Room: Memorial Union 49

08:00 - 10:15

Chair(s): Deepesh Poudel, Cheryl Antonio

MAM-A.1  08:00  Internal Dosimetry Program - Considerations and Challenges. Potter C*, Sandia National Laboratories

The determination of internal dose in the form of committed effective dose is required nationally and internationally as part of an occupational radiation protection program. Determination of internal dose is not straightforward because in vivo measurements can sometimes have considerable uncertainty, in vivo measurements can be greatly affected by the individual’s metabolism, and the evaluation of the data requires understanding of complex models and associated mathematics. Models change periodically, which requires reevaluation of analysis methodologies and, in some cases bioassay methods used. In addition, federal requirements for internal dosimetry programs, action levels for bioassay and response, and dose limits can change over time. Such conditions require interactions between the internal dosimetry program and regulators, ensuring agreement in this changing environment. All of these considerations make the field of internal dosimetry interesting and challenging, stressing the importance of having a comprehensive and competent program.

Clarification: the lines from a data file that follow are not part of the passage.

-- ==== Sys2Proof/Machine/Dispatch.lean ====
section
/-! DEFINITION. One arm per form (30_encoding.md R90): what `Process` of it does. -/

namespace Sys2Proof.Machine

def exec (i : Instr) (s : State) : Host.Outcome State Fault Refusal :=
  match i with
  | .bqfI o c => Sys2Proof.Machine.execBqfI o c s
  | .bqfD o c => Sys2Proof.Machine.execBqfD o c s
  | .bqfDF o c => Sys2Proof.Machine.execBqfDF o c s
  | .bqfm o c => Sys2Proof.Machine.execBqfm o c s
  | .bqfmF o c => Sys2Proof.Machine.execBqfmF o c s
  | .bqfmR o c => Sys2Proof.Machine.execBqfmR o c s
  | .bqfmRF o c => Sys2Proof.Machine.execBqfmRF o c s
  | .mtbqfm o c0 c1 => Sys2Proof.Machine.execMtbqfm o c0 c1 s
  | .mtbqfmF o c0 c1 => Sys2Proof.Machine.execMtbqfmF o c0 c1 s
  | .mtbqfmR o c0 c1 => Sys2Proof.Machine.execMtbqfmR o c0 c1 s
  | .mtbqfmRF o c0 c1 => Sys2Proof.Machine.execMtbqfmRF o c0 c1 s

end Sys2Proof.Machine
end

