/-- R10, R123 (d), G3: the operations on infinities, NaNs and zeros, and the sign of a zero result. A NaN operand gives a NaN;
so do `inf - inf`, `inf * 0`, `inf / inf` and `0 / 0`. Which NaN is open (U4). -/
def Obligations.ArithmeticOnSpecialValues : Prop :=
  ∀ (k : Nat) (a b : F64),
    let sign := f64Sign a ^^ f64Sign b
    let isInf (r : F64) (negative : Bool) : Prop := f64IsInf r = true ∧ f64Sign r = negative
    let isZero (r : F64) (negative : Bool) : Prop := f64IsZero r = true ∧ f64Sign r = negative
    (f64IsNaN a = true ∨ f64IsNaN b = true → ∀ r ∈ [fadd k a b, fsub k a b, fmul k a b, fdiv k a b], f64IsNaN r = true) ∧
    (f64IsInf a = true → f64IsInf b = true →
      (if sign then f64IsNaN (fadd k a b) = true else fadd k a b = a) ∧
      (if sign then fsub k a b = a else f64IsNaN (fsub k a b) = true) ∧
      isInf (fmul k a b) sign ∧ f64IsNaN (fdiv k a b) = true) ∧
    (f64IsInf a = true → f64IsFinite b = true → fadd k a b = a ∧ fsub k a b = a ∧ isInf (fdiv k a b) sign ∧
      (if f64IsZero b then f64IsNaN (fmul k a b) = true else isInf (fmul k a b) sign)) ∧
    (f64IsFinite a = true → f64IsInf b = true → fadd k a b = b ∧ fsub k a b = f64Neg b ∧ isZero (fdiv k a b) sign ∧
      (if f64IsZero a then f64IsNaN (fmul k a b) = true else isInf (fmul k a b) sign)) ∧
    (f64IsFinite a = true → f64IsZero b = true →
      if f64IsZero a then f64IsNaN (fdiv k a b) = true else isInf (fdiv k a b) sign) ∧
    (f64IsFinite a = true → f64IsFinite b = true →
      (f64IsZero (fmul k a b) = true → f64Sign (fmul k a b) = sign) ∧
      (f64IsZero (fdiv k a b) = true → f64Sign (fdiv k a b) = sign) ∧
      (f64Units a + f64Units b = 0 → isZero (fadd k a b) (f64Sign a && f64Sign b)) ∧
      (f64Units a - f64Units b = 0 → isZero (fsub k a b) (f64Sign a && !f64Sign b)))

/-- R10, R145: integers convert exactly (D34); narrowing rounds to nearest even and keeps the sign, a magnitude at or beyond
halfway between the largest finite float and `2^128` becomes an infinity, an infinity stays one, a NaN stays a NaN. -/
def Obligations.ConversionsRoundToNearestEven : Prop :=
  (∀ n : S32, f64IsFinite (i32ToF64 n) = true ∧ f64Units (i32ToF64 n) = n.toInt * (one64 : Int)) ∧
  (∀ n : U32, f64IsFinite (u32ToF64 n) = true ∧ f64Units (u32ToF64 n) = (n.toNat : Int) * (one64 : Int)) ∧
  (∀ (k : Nat) (a : F64),
    let r := f64ToF32 k a
    (f64IsNaN a = true → f32IsNaN r = true) ∧
    (f64IsInf a = true → f32IsInf r = true ∧ f32Sign r = f64Sign a) ∧
    (f64IsFinite a = true → f32IsNaN r = false ∧ f32Sign r = f64Sign a ∧
      (f32IsInf r = true ↔ (overflow32 : Int) ≤ |f64Units a|) ∧
      (f32IsFinite r = true → NearestEven32 r (f64Units a) unit32)))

MAM-A.2  08:30  Criteria for Individual Monitoring and Selection of Monitoring Method: A Case Study. Khalaf Majid H.*

This case study provides criteria for individual monitoring and selection of monitoring method case study.This case study provides an introduction about the need for an internal dosimetry program and the need for participation in a routine internal dose monitoring study will detailed a group of workers handling dispersible radioactive materials and to answer the following questions; -Is routine monitoring required? -Can any procedures be implemented to avoid the need for individual monitoring? -Which individual monitoring method should be selected for Pu-239 and Am-241? -Does routine monitoring of Pu-239 by urinary and fecal analysis have adequate sensitivity and which monitoring intervals are the appropriate? -Does routine monitoring of Am-241 by lung monitoring have adequate sensitivity? -Does urine and feces routine monitoring of insoluble forms of Pu-239 have adequate sensitivity?

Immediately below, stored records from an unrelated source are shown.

/-- Correct rounding: no magnitude is nearer to the quotient than the answer. -/
theorem roundMag_nearest (p num den m : Nat) (hden : 0 < den) :
    |(den : Int) * magUnits p (roundMag p num den) - num| ≤ |(den : Int) * magUnits p m - num| := by
  obtain ⟨k, q, r, hnum, hr, hk, hq, hcase⟩ := roundMag_cases p num den hden
  have hlo : magUnits p (k * 2 ^ p + q) = q * 2 ^ k := magUnits_place p k q hk hq.le
  have hhi : magUnits p (k * 2 ^ p + q + 1) = (q + 1) * 2 ^ k := magUnits_succ_place p k q hk hq
  have e1 : den * ((q + 1) * 2 ^ k) = den * (q * 2 ^ k) + den * 2 ^ k := by ring
  have e2 : num = den * (q * 2 ^ k) + r := by rw [hnum]; ring
  have hm : den * magUnits p m ≤ den * (q * 2 ^ k) ∨ den * (q * 2 ^ k) + den * 2 ^ k ≤ den * magUnits p m := by
    rcases Nat.lt_or_ge (k * 2 ^ p + q) m with h | h
    · exact .inr (e1 ▸ Nat.mul_le_mul_left _ (hhi ▸ (magUnits_strictMono p).le_iff_le.mpr (Nat.succ_le_of_lt h)))
    · exact .inl (Nat.mul_le_mul_left _ (hlo ▸ (magUnits_strictMono p).le_iff_le.mpr h))
  have d := dist_neighbours (a := (den * (q * 2 ^ k) : Nat)) (b := (den * 2 ^ k : Nat)) (r := r)
    (u := (den * magUnits p m : Nat)) (by omega) (by omega)
  rw [← Nat.cast_mul, ← Nat.cast_mul, e2, Nat.cast_add, ← e2]
  rcases hcase with ⟨hres, hb⟩ | ⟨hres, hb⟩
  · rw [hres, hlo]; exact d.1 (by omega) (by omega)
  · rw [hres, hhi, e1, Nat.cast_add]; exact d.2.1 (by omega) (by omega)

/-- Another magnitude as near as the answer makes the answer even: ties go to even. -/
theorem roundMag_tie_even (p num den m : Nat) (hden : 0 < den) (hne : m ≠ roundMag p num den)
    (htie : |(den : Int) * magUnits p m - num| = |(den : Int) * magUnits p (roundMag p num den) - num|) (hp : 0 < p) :
    roundMag p num den % 2 = 0 := by
  obtain ⟨k, q, r, hnum, hr, hk, hq, hcase⟩ := roundMag_cases p num den hden
  have hlo : magUnits p (k * 2 ^ p + q) = q * 2 ^ k := magUnits_place p k q hk hq.le
  have hhi : magUnits p (k * 2 ^ p + q + 1) = (q + 1) * 2 ^ k := magUnits_succ_place p k q hk hq
  have heven : k * 2 ^ p % 2 = 0 := by
    obtain ⟨p', rfl⟩ := Nat.exists_eq_succ_of_ne_zero hp.ne'
    rw [Nat.pow_succ, ← Nat.mul_assoc, Nat.mul_mod_left]
  have e1 : den * ((q + 1) * 2 ^ k) = den * (q * 2 ^ k) + den * 2 ^ k := by ring
  have e2 : num = den * (q * 2 ^ k) + r := by rw [hnum]; ring
  have d := dist_neighbours (a := (den * (q * 2 ^ k) : Nat)) (b := (den * 2 ^ k : Nat)) (r := r)
    (u := (den * magUnits p m : Nat)) (by omega) (by omega)
  rw [← Nat.cast_mul, ← Nat.cast_mul, e2, Nat.cast_add, ← e2] at htie
  rcases hcase with ⟨hres, hb⟩ | ⟨hres, hb⟩
  · rcases hb with hb | hb
    · rw [hres, hlo] at htie
      rw [hres] at hne
      refine absurd htie (d.2.2.1 ?_ (by omega))
      rcases Nat.lt_or_gt_of_ne hne with h | h
      · have := Nat.mul_lt_mul_of_pos_left (hlo ▸ (magUnits_strictMono p).lt_iff_lt.mpr h) hden
        exact .inl (by omega)
      · have := Nat.mul_le_mul_left den (hhi ▸ (magUnits_strictMono p).le_iff_le.mpr (Nat.succ_le_of_lt h))
        exact .inr (by omega)
    · rw [hres, Nat.add_mod, heven, hb.2]
  · rcases hb with hb | hb
    · rw [hres, hhi, e1, Nat.cast_add] at htie
      rw [hres] at hne
      refine absurd htie (d.2.2.2 ?_ (by omega))
      rcases Nat.lt_or_gt_of_ne hne with h | h
      · have := Nat.mul_le_mul_left den (hlo ▸ (magUnits_strictMono p).le_iff_le.mpr (Nat.le_of_lt_succ h))
        exact .inl (by omega)
      · have := Nat.mul_lt_mul_of_pos_left (hhi ▸ (magUnits_strictMono p).lt_iff_lt.mpr h) hden
        exact .inr (by omega)
    · rw [hres]; omega

/-! ### Encodings -/

theorem f64Pack_toNat (sign : Bool) {mag : Nat} (h : mag < 2 ^ 63) :
    (f64Pack sign mag).toNat = (if sign then 2 ^ 63 else 0) + mag := by
  rw [f64Pack, BitVec.toNat_ofNat, Nat.mod_eq_of_lt]
  cases sign <;> simp <;> omega

theorem f64Sign_pack (sign : Bool) {mag : Nat} (h : mag < 2 ^ 63) : f64Sign (f64Pack sign mag) = sign := by
  rw [f64Sign, BitVec.msb_eq_decide, f64Pack_toNat sign h]
  cases sign
  · rw [decide_eq_false]; simp; omega
  · rw [decide_eq_true]; simp

theorem f64Mag_pack (sign : Bool) {mag : Nat} (h : mag < 2 ^ 63) : f64Mag (f64Pack sign mag) = mag := by
  rw [f64Mag, f64Pack_toNat sign h]
  cases sign
  · simpa using h
  · simpa using h

theorem f64Mag_lt (a : F64) : f64Mag a < 2 ^ 63 := Nat.mod_lt _ (Nat.two_pow_pos _)

theorem f64Pack_sign_mag (a : F64) : f64Pack (f64Sign a) (f64Mag a) = a := by
  apply BitVec.eq_of_toNat_eq
  rw [f64Pack_toNat _ (f64Mag_lt a), f64Sign, BitVec.msb_eq_decide, f64Mag]
  have := a.isLt
  by_cases h : 2 ^ (64 - 1) ≤ a.toNat
  · rw [decide_eq_true h]; simp at *; omega
  · rw [decide_eq_false h]; simp at *; omega

theorem f64_ext {a b : F64} (hs : f64Sign a = f64Sign b) (hm : f64Mag a = f64Mag b) : a = b := by
  rw [← f64Pack_sign_mag a, hs, hm, f64Pack_sign_mag]

theorem exp_all_ones_isNaN (s : BitVec 1) (f : BitVec 52) (hf : 0 < f.toNat) :
    f64IsNaN (s ++ 0x7FF#11 ++ f) = true := by
  have h : (s ++ 0x7FF#11 ++ f).toNat = s.toNat * 2 ^ 63 + 0x7FF * 2 ^ 52 + f.toNat := by
    rw [BitVec.toNat_append, ← Nat.shiftLeft_add_eq_or_of_lt f.isLt, BitVec.toNat_append,
      ← Nat.shiftLeft_add_eq_or_of_lt (BitVec.isLt _), Nat.shiftLeft_eq, Nat.shiftLeft_eq]
    simp only [BitVec.toNat_ofNat]
    omega
  have hs := s.isLt
  have hf' := f.isLt
  rw [f64IsNaN, f64Mag, h, infMag64, decide_eq_true_eq]
  omega

/-- A free NaN is a NaN, whatever it is. -/
@[simp] theorem f64IsNaN_free (k : Nat) : f64IsNaN (f64FreeNaN k) = true := by
  rw [f64FreeNaN]
  apply exp_all_ones_isNaN
  split
  · decide
  · rename_i h
    rcases Nat.eq_zero_or_pos (BitVec.extractLsb' 0 52 (Config.freeNaN64 k)).toNat with h' | h'
    · exact absurd (BitVec.eq_of_toNat_eq (by simpa using h')) h
    · exact h'

theorem f64IsNaN_pack (sign : Bool) {mag : Nat} (h : mag ≤ infMag64) : f64IsNaN (f64Pack sign mag) = false := by
  have h' : mag < 2 ^ 63 := h.trans_lt (by decide)
  rw [f64IsNaN, f64Mag_pack sign h', decide_eq_false_iff_not]
  omega

/-! ### What an encoding is rounded to -/

theorem f64Sign_round (sign : Bool) (num den : Nat) : f64Sign (f64Round sign num den) = sign := by
  rw [f64Round]
  exact f64Sign_pack sign ((Nat.min_le_right _ _).trans_lt (by decide))

theorem f64Mag_round (sign : Bool) (num den : Nat) :
    f64Mag (f64Round sign num den) = min (roundMag fracBits64 num den) infMag64 := by
  rw [f64Round]
  exact f64Mag_pack sign ((Nat.min_le_right _ _).trans_lt (by decide))

@[simp] theorem f64IsNaN_round (sign : Bool) (num den : Nat) : f64IsNaN (f64Round sign num den) = false := by
  rw [f64Round]
  exact f64IsNaN_pack sign (Nat.min_le_right _ _)

/-- What is representable is not changed by rounding. -/
theorem f64Round_exact (sign : Bool) {num den m : Nat} (hden : 0 < den) (hm : m ≤ infMag64)
    (h : num = den * magUnits fracBits64 m) : f64Round sign num den = f64Pack sign m := by
  rw [f64Round, roundMag_exact fracBits64 num den m hden h, Nat.min_eq_left hm]

/-- A finite encoding's value rounds to the encoding. -/
theorem f64Round_abs {a : F64} (h : f64IsFinite a = true) {den : Nat} (hden : 0 < den) :
    f64Round (f64Sign a) (den * f64Abs a) den = a := by
  rw [f64IsFinite, decide_eq_true_eq] at h
  exact (f64Round_exact (m := f64Mag a) (f64Sign a) hden h.le rfl).trans (f64Pack_sign_mag a)

theorem f64Abs_pos {a : F64} : 0 < f64Abs a ↔ f64IsZero a = false := by
  rw [f64Abs, Nat.pos_iff_ne_zero, ne_eq, magUnits_eq_zero, f64IsZero, beq_eq_false_iff_ne, ne_eq]

theorem f64RoundInt_units {a : F64} (h : f64IsFinite a = true) (h0 : f64IsZero a = false) :
    f64RoundInt (f64Units a) = a := by
  have hp := f64Abs_pos.mpr h0
  have hs : decide (f64Units a < 0) = f64Sign a := by
    rw [f64Units]; cases f64Sign a <;> (simp; try omega)
  have hn : (f64Units a).natAbs = 1 * f64Abs a := by
    rw [f64Units]; cases f64Sign a <;> simp
  rw [f64RoundInt, hs, hn, f64Round_abs h Nat.one_pos]

/-! ### NaNs, one and zero in the arithmetic -/

theorem f64IsFinite_of {a : F64} (hn : f64IsNaN a = false) (hi : f64IsInf a = false) : f64IsFinite a = true := by
  simp only [f64IsNaN, f64IsInf, f64IsFinite, decide_eq_false_iff_not, beq_eq_false_iff_ne, decide_eq_true_eq] at *
  omega

theorem fmul_nan_left (k : Nat) {a : F64} (b : F64) (h : f64IsNaN a = true) : fmul k a b = f64FreeNaN k := by
  simp [fmul, h]

theorem fmul_nan_right (k : Nat) (a : F64) {b : F64} (h : f64IsNaN b = true) : fmul k a b = f64FreeNaN k := by
  simp [fmul, h]

theorem fadd_nan_left (k : Nat) {a : F64} (b : F64) (h : f64IsNaN a = true) : fadd k a b = f64FreeNaN k := by
  simp [fadd, h]

theorem fadd_nan_right (k : Nat) (a : F64) {b : F64} (h : f64IsNaN b = true) : fadd k a b = f64FreeNaN k := by
  simp [fadd, h]

/-- A product that is not a NaN does not depend on the draw number. -/
theorem fmul_draw {k : Nat} (j : Nat) {a b : F64} (h : f64IsNaN (fmul k a b) = false) : fmul j a b = fmul k a b := by
  simp only [fmul] at h ⊢
  split at h
  · simp at h
  · rename_i h1
    rw [if_neg h1, if_neg h1]
    split at h
    · rename_i h2
      rw [if_pos h2, if_pos h2]
      split at h
      · simp at h
      · rename_i h3; rw [if_neg h3, if_neg h3]
    · rename_i h2; rw [if_neg h2, if_neg h2]

/-- A sum that is not a NaN does not depend on the draw number. -/
theorem fadd_draw {k : Nat} (j : Nat) {a b : F64} (h : f64IsNaN (fadd k a b) = false) : fadd j a b = fadd k a b := by
  simp only [fadd] at h ⊢
  split at h
  · simp at h
  · rename_i h1
    rw [if_neg h1, if_neg h1]
    split at h
    · rename_i h2
      rw [if_pos h2, if_pos h2]
      split at h
      · simp at h
      · rename_i h3; rw [if_neg h3, if_neg h3]
    · rename_i h2; rw [if_neg h2, if_neg h2]

/-- A sum that is not a NaN has no NaN operand. -/
theorem fadd_not_nan {k : Nat} {a b : F64} (h : f64IsNaN (fadd k a b) = false) :
    f64IsNaN a = false ∧ f64IsNaN b = false := by
  constructor <;> rw [← Bool.not_eq_true] <;> intro hn
  · rw [fadd_nan_left k b hn, f64IsNaN_free] at h; cases h
  · rw [fadd_nan_right k a hn, f64IsNaN_free] at h; cases h

theorem f64Mag_neg (a : F64) : f64Mag (f64Neg a) = f64Mag a := by
  have h : (f64Neg a).toNat = Nat.xor a.toNat (2 ^ 63) := by rw [f64Neg, BitVec.toNat_xor]; rfl
  rw [f64Mag, f64Mag, h]
  apply Nat.eq_of_testBit_eq
  intro i
  rw [Nat.testBit_mod_two_pow, Nat.testBit_mod_two_pow]
  by_cases hi : i < 63
  · have hx : (Nat.xor a.toNat (2 ^ 63)).testBit i = (a.toNat.testBit i ^^ (2 ^ 63).testBit i) := Nat.testBit_xor ..
    rw [hx, Nat.testBit_two_pow_of_ne (by omega), Bool.xor_false]
  · simp [hi]

theorem f64Sign_neg (a : F64) : f64Sign (f64Neg a) = !f64Sign a := by
  rw [f64Sign, f64Sign, f64Neg, BitVec.msb_xor, show (0x8000000000000000#64).msb = true by decide, Bool.xor_true]

@[simp] theorem f64IsNaN_neg (a : F64) : f64IsNaN (f64Neg a) = f64IsNaN a := by rw [f64IsNaN, f64IsNaN, f64Mag_neg]
@[simp] theorem f64IsInf_neg (a : F64) : f64IsInf (f64Neg a) = f64IsInf a := by rw [f64IsInf, f64IsInf, f64Mag_neg]
@[simp] theorem f64IsFinite_neg (a : F64) : f64IsFinite (f64Neg a) = f64IsFinite a := by rw [f64IsFinite, f64IsFinite, f64Mag_neg]
@[simp] theorem f64IsZero_neg (a : F64) : f64IsZero (f64Neg a) = f64IsZero a := by rw [f64IsZero, f64IsZero, f64Mag_neg]

theorem f64Units_neg (a : F64) : f64Units (f64Neg a) = -f64Units a := by
  rw [f64Units, f64Units, f64Sign_neg, f64Abs, f64Abs, f64Mag_neg]
  cases f64Sign a <;> simp

theorem fmul_not_nan {k : Nat} {a b : F64} (h : f64IsNaN (fmul k a b) = false) :
    f64IsNaN a = false ∧ f64IsNaN b = false := by
  constructor <;> rw [← Bool.not_eq_true] <;> intro hn
  · rw [fmul_nan_left k b hn, f64IsNaN_free] at h; cases h
  · rw [fmul_nan_right k a hn, f64IsNaN_free] at h; cases h

/-- A quotient that is not a NaN does not depend on the draw number. -/
theorem fdiv_draw {k : Nat} (j : Nat) {a b : F64} (h : f64IsNaN (fdiv k a b) = false) : fdiv j a b = fdiv k a b := by
  revert h
  simp only [fdiv]
  cases f64IsNaN a <;> cases f64IsNaN b <;> cases f64IsInf a <;> cases f64IsInf b <;> cases f64IsZero b <;>
    cases f64IsZero a <;> simp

MAM-A.3  08:45  INTERNAL DOSIMETRY INTERCOMPARISON PROGRAM (DICE). Antonio Cheryl*, HMIS; Rosenberg Brett L., Sandia National Laboratories   CHERYL_L_ANTONIO@RL.GOV

In 2020 an internal dosimetry intercomparison (DICE) program was initiated in the U.S. to allow internal dosimetrist an opportunity to see how their methodologies for calculating intakes and doses compare within the internal dosimetry community. The program was modeled off the European Radiation Dosimetry Group’s (EURADOS) 2017 Intercomparison on Internal Dose (ICIDOSE 2017). DICE was intended to showcase how dosimetry programs utilize available bioassay data, models, and software to achieve a final dose assessment. The two cases evaluated in 2020 involved an inhalation of a plutonium mixture and a depleted uranium inhalation. The cases evaluated in 2022 involved a plutonium mixture contaminated wound and a tritium exposure. Participation was individually or as an organization/department. An evaluation report of each case from 2020 and 2022 will be presented showing a compilation of the results and methods used by the participants.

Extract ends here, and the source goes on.